RECORDS SUPPLIED
/-- An access of the executing thread to `n` bytes at `va` (R18 to R27, R37): `f` goes on with its locations. -/
def State.reach (s : State) (path : Nat) (k : AccKind) (va : Word) (n : Nat) (f : State → List Loc → State) : State :=
  match s.access s.cur s.thr.xlate path k va n with
  | .fault s' e => s'.accTrap e
  | .migrate s' p => s'.onMigrate p
  | .wait s' => s'.stall
  | .ok s' ls => f s' ls

/-- The progress of the executing thread's access of `n` bytes at `va`. -/
def Thread.partOf (t : Thread) (va : Word) (n : Nat) (wr : Bool) : PartAccess :=
  match t.part with
  | some p => if p.va = va ∧ p.n = n ∧ p.wr = wr then p else ⟨va, n, wr, 0, 0, false⟩
  | none => ⟨va, n, wr, 0, 0, false⟩

/-- The access is performed byte by byte (R127): misaligned, while elements are steps of their own. -/
def State.byBytes (s : State) (va : Word) (n : Nat) : Bool := s.apart && decide (va.toNat % n ≠ 0)

/-- One more byte of a misaligned read, in ascending order. DESIGN CHOICE (log 124). -/
def State.readByte (s : State) (va : Word) (n : Nat) (ls : List Loc) (f : State → Nat → Bool → State) : State :=
  let p := s.thr.partOf va n false
  let r := s.readLocs s.cur false s.mode ((ls.drop p.done).take 1)
  let q := { p with done := p.done + 1, val := p.val + r.1 * 2 ^ (8 * p.done), pois := p.pois || r.2.1 }
  if q.done < n then (r.2.2.upd fun t => { t with part := some q }).stall
  else f (r.2.2.upd fun t => { t with part := none }) q.val q.pois

/-- One more byte of a misaligned write. -/
def State.writeByte (s : State) (va : Word) (n v : Nat) (ls : List Loc) (f : State → State) : State :=
  let p := s.thr.partOf va n true
  let s1 := s.writeLocs s.cur false s.mode ((ls.drop p.done).take 1) (v / 2 ^ (8 * p.done) % 256) false
  if p.done + 1 < n then (s1.upd fun t => { t with part := some { p with done := p.done + 1 } }).stall
  else f (s1.upd fun t => { t with part := none })

/-- An LS-path read at `va` by the executing thread: `f` goes on with value and poison. -/
def State.lsRead (s : State) (va : Word) (n : Nat) (f : State → Nat → Bool → State) : State :=
  if s.thr.lsBusy va n then s.stall
  else s.reach pathLS .read va n fun s ls =>
    match s.waitRead ls with
    | some s' => s'.stall
    | none =>
      if s.byBytes va n then s.readByte va n ls f
      else
        let r := s.readLocs s.cur false s.mode ls
        f r.2.2 r.1 r.2.1

/-- An LS-path write of `n` bytes at `va` by the executing thread. -/
def State.lsWrite (s : State) (va : Word) (n v : Nat) (f : State → State) : State :=
  if s.thr.lsBusy va n then s.stall
  else s.reach pathLS .write va n fun s ls =>
    match s.waitWrite ls with
    | some s' => s'.stall
    | none => if s.byBytes va n then s.writeByte va n v ls f else f (s.writeLocs s.cur false s.mode ls v false)

/-- A scalar load (R357). -/
def State.load (s : State) (mk : Bool) (d a : Reg) (w : Width) (signed : Bool) (i : BitVec 12) : State :=
  s.guarded (a :: eaReads i) [d] fun s =>
    s.lsRead (s.thr.ea (s.rs a) i) (widthBytes w) fun s v p =>
      (s.deliver d (extendLoad w signed v) p).advance mk

/-- LD (R357). -/
def execLd (s : Bool) (d a : Reg) (w : Width) (i : BitVec 12) (st : State) : Outcome State Fault Refusal :=
  .next (st.load s d a w true i)

/-- LDU (R357). -/
def execLdu (s : Bool) (d a : Reg) (w : Width) (i : BitVec 12) (st : State) : Outcome State Fault Refusal :=
  .next (st.load s d a w false i)

/-- ST (R357). -/
def execSt (s : Bool) (b a : Reg) (w : Width) (i : BitVec 12) (st : State) : Outcome State Fault Refusal :=
  .next (st.guarded (b :: a :: eaReads i) [] fun t =>
    t.lsWrite (t.thr.ea (t.rs a) i) (widthBytes w) ((t.rs b).toNat % 2 ^ (8 * widthBytes w)) fun t => t.advance s)

/-! ### Releases and acquires (R145) -/

/-- Paths as bits of a path set (R261). -/
def psLS : BitVec 5 := 1
def psST : BitVec 5 := 2
def psLA : BitVec 5 := 4
def psFA : BitVec 5 := 8
def psMS : BitVec 5 := 16
def psAll : BitVec 5 := 31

EXERCISE PROMPT
Transcribe every record above exactly.

TASK RESULT
/-- An access of the executing thread to `n` bytes at `va` (R18 to R27, R37): `f` goes on with its locations. -/
def State.reach (s : State) (path : Nat) (k : AccKind) (va : Word) (n : Nat) (f : State → List Loc → State) : State :=
  match s.access s.cur s.thr.xlate path k va n with
  | .fault s' e => s'.accTrap e
  | .migrate s' p => s'.onMigrate p
  | .wait s' => s'.stall
  | .ok s' ls => f s' ls

/-- The progress of the executing thread's access of `n` bytes at `va`. -/
def Thread.partOf (t : Thread) (va : Word) (n : Nat) (wr : Bool) : PartAccess :=
  match t.part with
  | some p => if p.va = va ∧ p.n = n ∧ p.wr = wr then p else ⟨va, n, wr, 0, 0, false⟩
  | none => ⟨va, n, wr, 0, 0, false⟩

/-- The access is performed byte by byte (R127): misaligned, while elements are steps of their own. -/
def State.byBytes (s : State) (va : Word) (n : Nat) : Bool := s.apart && decide (va.toNat % n ≠ 0)

/-- One more byte of a misaligned read, in ascending order. DESIGN CHOICE (log 124). -/
def State.readByte (s : State) (va : Word) (n : Nat) (ls : List Loc) (f : State → Nat → Bool → State) : State :=
  let p := s.thr.partOf va n false
  let r := s.readLocs s.cur false s.mode ((ls.drop p.done).take 1)
  let q := { p with done := p.done + 1, val := p.val + r.1 * 2 ^ (8 * p.done), pois := p.pois || r.2.1 }
  if q.done < n then (r.2.2.upd fun t => { t with part := some q }).stall
  else f (r.2.2.upd fun t => { t with part := none }) q.val q.pois

/-- One more byte of a misaligned write. -/
def State.writeByte (s : State) (va : Word) (n v : Nat) (ls : List Loc) (f : State → State) : State :=
  let p := s.thr.partOf va n true
  let s1 := s.writeLocs s.cur false s.mode ((ls.drop p.done).take 1) (v / 2 ^ (8 * p.done) % 256) false
  if p.done + 1 < n then (s1.upd fun t => { t with part := some { p with done := p.done + 1 } }).stall
  else f (s1.upd fun t => { t with part := none })

/-- An LS-path read at `va` by the executing thread: `f` goes on with value and poison. -/
def State.lsRead (s : State) (va : Word) (n : Nat) (f : State → Nat → Bool → State) : State :=
  if s.thr.lsBusy va n then s.stall
  else s.reach pathLS .read va n fun s ls =>
    match s.waitRead ls with
    | some s' => s'.stall
    | none =>
      if s.byBytes va n then s.readByte va n ls f
      else
        let r := s.readLocs s.cur false s.mode ls
        f r.2.2 r.1 r.2.1

/-- An LS-path write of `n` bytes at `va` by the executing thread. -/
def State.lsWrite (s : State) (va : Word) (n v : Nat) (f : State → State) : State :=
  if s.thr.lsBusy va n then s.stall
  else s.reach pathLS .write va n fun s ls =>
    match s.waitWrite ls with
    | some s' => s'.stall
    | none => if s.byBytes va n then s.writeByte va n v ls f else f (s.writeLocs s.cur false s.mode ls v false)

/-- A scalar load (R357). -/
def State.load (s : State) (mk : Bool) (d a : Reg) (w : Width) (signed : Bool) (i : BitVec 12) : State :=
  s.guarded (a :: eaReads i) [d] fun s =>
    s.lsRead (s.thr.ea (s.rs a) i) (widthBytes w) fun s v p =>
      (s.deliver d (extendLoad w signed v) p).advance mk

/-- LD (R357). -/
def execLd (s : Bool) (d a : Reg) (w : Width) (i : BitVec 12) (st : State) : Outcome State Fault Refusal :=
  .next (st.load s d a w true i)

/-- LDU (R357). -/
def execLdu (s : Bool) (d a : Reg) (w : Width) (i : BitVec 12) (st : State) : Outcome State Fault Refusal :=
  .next (st.load s d a w false i)

/-- ST (R357). -/
def execSt (s : Bool) (b a : Reg) (w : Width) (i : BitVec 12) (st : State) : Outcome State Fault Refusal :=
  .next (st.guarded (b :: a :: eaReads i) [] fun t =>
    t.lsWrite (t.thr.ea (t.rs a) i) (widthBytes w) ((t.rs b).toNat % 2 ^ (8 * widthBytes w)) fun t => t.advance s)

/-! ### Releases and acquires (R145) -/

/-- Paths as bits of a path set (R261). -/
def psLS : BitVec 5 := 1
def psST : BitVec 5 := 2
def psLA : BitVec 5 := 4
def psFA : BitVec 5 := 8
def psMS : BitVec 5 := 16
def psAll : BitVec 5 := 31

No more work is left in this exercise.